For the word "injection", find each line in the entries where it occurs and copy that line.

*** Supplied records Section Begins ***

/-- For every time base t, with KEY 0xA5, the write permitted and no injection pending: while not LOCKED, SET loads SET_SEC
and SET_NS (held to 999,999,999) and clears the fraction, STEP adds the signed nanoseconds of STEP with the seconds modulo
2^48, and each counts STEPS and sets STEP_EV; while LOCKED, both leave the count of the time base as it is, count
STEP_REFUSED and set REFUSED_EV, and one ledger entry of detector 0x38 falls due; LOCK sets LOCKED and UNLOCK clears it, and
a change sets LOCK_EV. Other time bases and memory are as they were. (R592, R598, R599, R600) -/
def Obligations.TimeBaseIsSetSteppedAndLocked : Prop :=
  ∀ (s : State) (t : Nat) (w : Wr), t < 8 →
    (∀ op, bitsOf (asking w (F.TB_CTRL_OP t) op).data.toNat 31 24 = 0xA5 →
      s.permits (asking w (F.TB_CTRL_OP t) op) (G.TB_CTRL t) = true →
      let p := s.accepted w.master (R.TB_CTRL t)
      p.injArmed 0x38 t = false →
      ((op = 1 ∨ op = 2) → p.tbLocked t = false →
        s.Ends (if op = 1 then .set t w else .stepTb t w) fun u =>
          ((u.tb t).count : Int) =
            (if op = 1 then
              ((((p.word (R.TB_SET_SEC_LO t) + p.word (R.TB_SET_SEC_HI t) % 65536 * 2 ^ 32) * 1000000000 +
                min 999999999 (p.get (F.TB_SET_NS_NS t))) * 2 ^ 48 : Nat) : Int)
            else
              (((p.tb t).count : Int) + signed 64 (p.pair (R.TB_STEP_LO t) (R.TB_STEP_HI t)) * (2 ^ 48 : Nat)) %
                (2 ^ 48 * 1000000000 * 2 ^ 48 : Nat)) ∧
          u.word (R.TB_STEPS t) = min (p.word (R.TB_STEPS t) + 1) (2 ^ 32 - 1) ∧ u.flag (F.TB_EVT_STEP_EV t) = true ∧
          u.mem = p.mem ∧ (∀ k, k ≠ t → u.tb k = p.tb k) ∧ ∀ a, a ∉ [R.TB_STEPS t, R.TB_EVT t] → u.rd a = p.rd a) ∧
      ((op = 1 ∨ op = 2) → p.tbLocked t = true →
        s.Ends (if op = 1 then .set t w else .stepTb t w) fun u =>
          u.word (R.TB_STEP_REFUSED t) = min (p.word (R.TB_STEP_REFUSED t) + 1) (2 ^ 32 - 1) ∧
          u.flag (F.TB_EVT_REFUSED_EV t) = true ∧
          (∃ e, u.due = p.due ++ [e] ∧ e.code = 0x38 ∧ e.unit = t ∧ e.detail = op) ∧
          p.Spares u [R.TB_STEP_REFUSED t, R.TB_EVT t, R.FLT_DET_CNT 0x38]) ∧
      ((op = 3 ∨ op = 4) →
        s.Ends (if op = 3 then .lock t w else .unlock t w) fun u =>
          u.tbLocked t = decide (op = 3) ∧ (u.tb t).count = (p.tb t).count ∧
          (u.tbLocked t ≠ p.tbLocked t → u.flag (F.TB_EVT_LOCK_EV t) = true) ∧ u.mem = p.mem ∧
          (∀ k, k ≠ t → u.tb k = p.tb k) ∧ ∀ a, a ∉ [R.TB_STAT t, R.TB_EVT t] → u.rd a = p.rd a))

/-- For every time base t that answers, a permitted read of NOW_NS while the part runs responds with the nanoseconds of the
count, and what NOW_SEC_LO, NOW_SEC_HI and NOW_FRAC return from then on are the seconds and the fraction of that same count.
The count and every register and memory are as the checker left them. (R592, R597) -/
def Obligations.NowIsLatchedByTheReadOfItsNanoseconds : Prop :=
  ∀ (s : State) (t master : Nat), t < 8 → s.inReset = none → (s.checked master (R.TB_NOW_NS t) 4 false).1 = false →
    let p := (s.checked master (R.TB_NOW_NS t) 4 false).2
    p.answers .timeBase t 0 = true →
    s.Ends (.nowNsRead t master) fun u =>
      let c := (p.tb t).count
      u.resp = some ⟨bytesLE 4 (c / 2 ^ 48 % 1000000000), false⟩ ∧ (u.tb t).count = c ∧
      u.nowLatched t 0 = c / 2 ^ 48 / 1000000000 % 2 ^ 32 ∧ u.nowLatched t 1 = c / 2 ^ 48 / 1000000000 / 2 ^ 32 % 65536 ∧
      u.nowLatched t 2 = c / 2 ^ 32 % 65536 ∧ u.mem = p.mem ∧ u.regs = p.regs

/-- For every target k that answers, and a permitted read of CLAIM while the part runs by a master other than the debug
master. With no claimable source, the response is zero and the stacks, sources and memory are as they were. Where source i
is claimable, and no claimable source has a higher priority or the same priority and a lower number, the response is VALID
with the priority and number of i; i and its priority are on top of the stack, i is in service at k and offered to no
target; and CLAIMS counts it. The other sources and targets, memory, and every register but CLAIMS, the PBA of MSI-X and the
state of the core are as they were. (R631, R632, R633) -/
def Obligations.ClaimTakesTheHighestPriority : Prop :=
  ∀ (s : State) (k master : Nat), k < 12 → master ≤ 8 → s.inReset = none →
    (s.checked master (R.TGT_CLAIM k) 4 false).1 = false →
    let p := (s.checked master (R.TGT_CLAIM k) 4 false).2
    ((∀ i, p.claimable k i = false) →
      s.Ends (.claim k master) fun u =>
        u.resp = some ⟨bytesLE 4 0, false⟩ ∧ u.irqTgt = p.irqTgt ∧ u.irqSrc = p.irqSrc ∧ p.Spares u []) ∧
    (∀ i, i < 512 → p.irqPrio i < 16 → p.claimable k i = true →
      (∀ j, p.claimable k j = true → p.irqPrio j < p.irqPrio i ∨ (p.irqPrio j = p.irqPrio i ∧ i ≤ j)) →
      s.Ends (.claim k master) fun u =>
        u.resp = some ⟨bytesLE 4 (2 ^ 31 + p.irqPrio i * 2 ^ 16 + i), false⟩ ∧
        (u.tgt k).stack = (i, p.irqPrio i) :: (p.tgt k).stack ∧ (u.src i).inService = some k ∧ (u.src i).offered = none ∧
        u.word (R.TGT_CLAIMS k) = min (p.word (R.TGT_CLAIMS k) + 1) (2 ^ 32 - 1) ∧ u.mem = p.mem ∧
        (∀ j, j ≠ i → u.src j = p.src j) ∧ (∀ j, j ≠ k → u.tgt j = p.tgt j) ∧
        ∀ a, a ∉ [R.TGT_CLAIMS k, R.MSIX_PBA, R.CC_STAT k] → u.rd a = p.rd a)

/-- For every target k, a permitted write of COMPLETE of a number i, with no injection of the detector. Where i is the
source of the top entry and the stack is not frozen, the entry is popped and the source leaves service. Where it is not, or
the stack is empty, the stack is as it was and frozen, FAULT_INFO records the top entry (all ones for none) and the number,
FAULTS counts it, and one ledger entry of detector 0x3A for the target falls due. The other targets and sources, memory and
every register not named, the PBA of MSI-X and the state of the core apart, are as they were. (R634, R635) -/
def Obligations.CompletionPopsOrFaults : Prop :=
  ∀ (s : State) (k i : Nat) (w : Wr), k < 12 → i < 496 → w.data = BitVec.ofNat 32 i →
    s.permits w (G.TGT_COMPLETE k) = true →
    let p := s.accepted w.master (R.TGT_COMPLETE k)
    p.injArmed 0x3A k = false →
    (∀ prio rest, (p.tgt k).stack = (i, prio) :: rest → (p.tgt k).frozen = false →
      s.Ends (.complete k w) fun u =>
        (u.tgt k).stack = rest ∧ (u.tgt k).frozen = false ∧ (u.src i).inService = none ∧ u.mem = p.mem ∧
        (∀ j, j ≠ i → u.src j = p.src j) ∧ (∀ j, j ≠ k → u.tgt j = p.tgt j) ∧
        ∀ a, a ∉ [R.MSIX_PBA, R.CC_STAT k] → u.rd a = p.rd a) ∧
    (((p.tgt k).stack.head?.map (·.1)) ≠ some i →
      s.Ends (.complete k w) fun u =>
        (u.tgt k).stack = (p.tgt k).stack ∧ (u.tgt k).frozen = true ∧
        u.word (R.TGT_FAULTS k) = min (p.word (R.TGT_FAULTS k) + 1) (2 ^ 32 - 1) ∧
        u.word (R.TGT_FAULT_INFO k) =
          (2 ^ 31 + ((((p.tgt k).stack.head?.map (·.1)).getD 0x1FF) * 2 ^ 16 + i)) % 2 ^ 32 ∧
        (∃ e, u.due = p.due ++ [e] ∧ e.code = 0x3A ∧ e.unit = k) ∧ u.mem = p.mem ∧ u.irqSrc = p.irqSrc ∧
        (∀ j, j ≠ k → u.tgt j = p.tgt j) ∧
        ∀ a, a ∉ [R.TGT_FAULTS k, R.TGT_FAULT_INFO k, R.FLT_DET_CNT 0x3A, R.MSIX_PBA] → u.rd a = p.rd a)

/-- For every target k, frozen or not, a permitted write of STACK_RESET with KEY 0xA5 and GO 1: the stack is empty, no
source that was in it is in service, the target is not frozen, FAULT_INFO reads 0, the sources outside the stack and memory
are as they were. A permitted write with another KEY, or GO 0, leaves the part as the checker left it. (R636, R643) -/
def Obligations.StackResetEmptiesAndThaws : Prop :=
  ∀ (s : State) (k : Nat) (w : Wr), k < 12 → s.permits w (G.TGT_STACK_RESET k) = true →
    let p := s.accepted w.master (R.TGT_STACK_RESET k)
    (bitsOf w.data.toNat 31 24 = 0xA5 → bitOf w.data.toNat 0 = true →
      s.Ends (.stackReset k w) fun u =>
        (u.tgt k).stack = [] ∧ (u.tgt k).frozen = false ∧ u.word (R.TGT_FAULT_INFO k) = 0 ∧
        (∀ e ∈ (p.tgt k).stack, (u.src e.1).inService = none) ∧
        (∀ i, (∀ e ∈ (p.tgt k).stack, e.1 ≠ i) → u.src i = p.src i) ∧ (∀ j, j ≠ k → u.tgt j = p.tgt j) ∧ u.mem = p.mem ∧
        ∀ a, a ∉ [R.TGT_FAULT_INFO k, R.MSIX_PBA, R.CC_STAT k] → u.rd a = p.rd a) ∧
    (bitsOf w.data.toNat 31 24 ≠ 0xA5 ∨ bitOf w.data.toNat 0 = false → s.Ends (.stackReset k w) fun u => u = p)

/-- For every check-value engine, a permitted ABORT with KEY 0xA5: while BUSY is 1, BUSY clears, CODE reads 7, FAIL is set
and DONE and JOBS are as they were, no time passes, and no other register and no memory changes; while BUSY is 0, nothing
changes. (R655) -/
def Obligations.AbortEndsARunningJob : Prop :=
  ∀ (s : State) (e : Nat) (w : Wr), e < 8 → s.permits (asking w (F.CVE_CTRL_OP e) 2) (G.CVE_CTRL e) = true →
    bitsOf (asking w (F.CVE_CTRL_OP e) 2).data.toNat 31 24 = 0xA5 →
    let p := s.accepted w.master (R.CVE_CTRL e)
    (p.flag (F.CVE_STAT_BUSY e) = true →
      s.Ends (.cveAbort e w) fun u =>
        u.flag (F.CVE_STAT_BUSY e) = false ∧ u.get (F.CVE_STAT_CODE e) = 7 ∧ u.flag (F.CVE_STAT_FAIL e) = true ∧
        u.flag (F.CVE_STAT_DONE e) = p.flag (F.CVE_STAT_DONE e) ∧ u.ns = s.ns ∧ p.Spares u [R.CVE_STAT e]) ∧
    (p.flag (F.CVE_STAT_BUSY e) = false → s.Ends (.cveAbort e w) fun u => u = p)

/-- For every lane that runs with SLIP_PEND 1: the event advances STAT.BOUNDARY by one modulo 40 on a raw lane and 66 on any
other, clears SLIP_PEND, counts SLIPS, and changes no other register and no memory; with SLIP_PEND 0 it changes nothing.
(R675) -/
def Obligations.SlipMovesTheWordBoundary : Prop :=
  ∀ (s : State) (l : Nat), l < 96 → s.inReset = none → s.unitPresent .lane l 0 = true →
    s.get (F.LANE_STAT_STATE l) ≠ 0 →
    (s.flag (F.LANE_STAT_SLIP_PEND l) = true →
      s.Ends (.slipApplied l) fun u =>
        u.get (F.LANE_STAT_BOUNDARY l) = (s.get (F.LANE_STAT_BOUNDARY l) + 1) % (if s.laneRaw l then 40 else 66) ∧
        u.flag (F.LANE_STAT_SLIP_PEND l) = false ∧
        u.word (R.LANE_SLIPS l) = min (s.word (R.LANE_SLIPS l) + 1) (2 ^ 32 - 1) ∧
        s.Spares u [R.LANE_STAT l, R.LANE_SLIPS l]) ∧
    (s.flag (F.LANE_STAT_SLIP_PEND l) = false → s.Ends (.slipApplied l) fun u => u = s)

/-- For every port that answers: where a second has passed since the last update, MEAS_FS reads the frames counted since,
times 16 (R711), the count starts again at zero, and no other register and no memory changes; where it has not, nothing
changes. (R711) -/
def Obligations.FrameRateIsMeasuredOverASecond : Prop :=
  ∀ (s : State) (p : Nat), p < 8 → s.inReset = none → s.answers .sap p 0 = true →
    ((s.sap p).fsNs + 1000000000 ≤ s.ns → (s.sap p).fsCount * 16 < 2 ^ 24 →
      s.Ends (.measFsUpdate p) fun u =>
        u.get (F.SAP_MEAS_FS_FS p) = (s.sap p).fsCount * 16 ∧ (u.sap p).fsCount = 0 ∧ (u.sap p).fsNs = s.ns ∧
        s.Spares u [R.SAP_MEAS_FS p]) ∧
    (s.ns < (s.sap p).fsNs + 1000000000 → s.Ends (.measFsUpdate p) fun u => u = s)

/-- For every touch group that runs, with RUN 1, no scan in progress, SCAN_PERIOD passed since the last scan's start, and no
channel that is disabled touched: the event sets STAT.SCANNING; the scan measures the channels that are enabled and
calibrated, and takes THRESH, FILTER and MAX_TOUCH as they are; no other register and no memory changes. (R714, R715) -/
def Obligations.ScanTakesItsSettings : Prop :=
  ∀ (s : State) (g : Nat), g < 4 → s.inReset = none → s.unitPresent .touch g 0 = true →
    s.flag (F.TCH_STAT_RUNNING g) = true → s.flag (F.TCH_CTRL_RUN g) = true → (s.tch g).scan = none →
    s.tchPast g (s.get (F.TCH_SCAN_PERIOD g)) = true →
    (∀ c < 64, bitOf (s.tchEn g) c = false → s.flag (F.TCHC_STAT_TOUCHED g c) = false) →
    s.Ends (.tchScanStart g) fun u =>
      u.flag (F.TCH_STAT_SCANNING g) = true ∧ (u.tch g).thresh = s.rd (R.TCH_THRESH g) ∧
      (u.tch g).filter = s.rd (R.TCH_FILTER g) ∧
      (u.tch g).longest = max 1 (min 3600 (s.get (F.TCH_MAX_TOUCH_S g))) ∧
      (∃ m, (u.tch g).scan = some (m, 0) ∧
        ∀ c < 64, bitOf m c = (bitOf (s.tchEn g) c && ((s.tch g).chan c).cal)) ∧
      s.Spares u [R.TCH_STAT g]

/-- While the part runs, and in a WARM reset, a sample of the rails joins the samples of the update in progress and changes
no register and no memory; in a POWER-ON or BROWN-OUT reset it has no effect. (R733) -/
def Obligations.PowerSamplesGather : Prop :=
  ∀ (s : State) (mw : List Nat),
    (s.inReset = none ∨ s.inReset = some .warm →
      s.Ends (.powerSenseSample mw) fun u => u.therm.samples = s.therm.samples ++ [mw] ∧ s.Spares u []) ∧
    (s.inReset = some .powerOn ∨ s.inReset = some .brownOut → s.Ends (.powerSenseSample mw) fun u => u = s)

/-- For every command of the mailbox that is not GET_STATUS, in progress in a part whose OTP holds RETIRED, and that needs
no flash or holds it: its end clears BUSY, sets FAIL and EVT.MB_EV, and CODE reads 2; OTP, flash, memory and the session
keys of the ports are as they were. (R764, R769, R774) -/
def Obligations.RetiredPartAnswersStatusOnly : Prop :=
  ∀ (s : State) (op master : Nat) (bad : Option Nat), s.inReset = none → s.lifecycle = 3 → secOps.contains op = true →
    op ≠ 0x04 → s.sec.cmd = some (op, master) → (s.opFlash op = true → s.holdsFlash .security = true) →
    s.Ends (.mailboxCommandEnd bad) fun u =>
      u.flag F.SEC_MB_STAT_BUSY = false ∧ u.flag F.SEC_MB_STAT_FAIL = true ∧ u.get F.SEC_MB_STAT_CODE = 2 ∧
      u.flag F.SEC_EVT_MB_EV = true ∧ u.otp = s.otp ∧ u.flash = s.flash ∧ u.mem = s.mem ∧ u.saks = s.saks ∧
      u.sec.cmd = none

/-- For every state and each class of reset, started by PORn, a brown-out or WRSTn: where no reset of a higher class is in
progress, the part is in that reset with no plan in force, every register outside those that the class keeps and outside
FLT, CLKRST and THERM reads its reset value, no mailbox command is in progress, and WARM keeps the time bases; where one is,
nothing changes. (R781, R782, R783) -/
def Obligations.ResetLeavesWhatItsClassKeeps : Prop :=
  ∀ (s : State) (c : ResetClass) (i : Instr),
    (c = .powerOn ∧ i = .powerOnReset false ∨ c = .brownOut ∧ i = .brownOutReset ∨ c = .warm ∧ i = .warmReset) →
    ((∀ r, s.inReset = some r → r.rank ≤ c.rank) →
      s.Ends i fun u =>
        u.inReset = some c ∧ u.plan = none ∧ u.applying = none ∧ u.sec.cmd = none ∧
        (∀ a, keptReg c a = false → blockOf a ≠ 24 → blockOf a ≠ 23 → blockOf a ≠ 21 → u.rd a = resetWord a) ∧
        (c = .warm → u.tbs = s.tbs ∧ u.tsq = s.tsq)) ∧
    ((∃ r, s.inReset = some r ∧ c.rank < r.rank) → s.Ends i fun u => u = s)

/-- A permitted write of WDOG_KICK with bits 31 to 24 equal to 0xA5 starts the count of the watchdog again, clears
STAT.WDOG_FIRST and changes no other register and no memory; with any other KEY it changes nothing. (R798) -/
def Obligations.KickRestartsTheWatchdog : Prop :=
  ∀ (s : State) (w : Wr), s.permits w G.CLKRST_WDOG_KICK = true →
    let p := s.accepted w.master R.CLKRST_WDOG_KICK
    (bitsOf w.data.toNat 31 24 = 0xA5 →
      s.Ends (.wdogKick w) fun u =>
        u.clk.wdogNs = p.ns ∧ u.flag F.CLKRST_STAT_WDOG_FIRST = false ∧ p.Spares u [R.CLKRST_STAT]) ∧
    (bitsOf w.data.toNat 31 24 ≠ 0xA5 → s.Ends (.wdogKick w) fun u => u = p)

*** Supplied records Section Ends ***

Answer to the problem:
/-- For every time base t, with KEY 0xA5, the write permitted and no injection pending: while not LOCKED, SET loads SET_SEC
/-- For every target k, a permitted write of COMPLETE of a number i, with no injection of the detector. Where i is the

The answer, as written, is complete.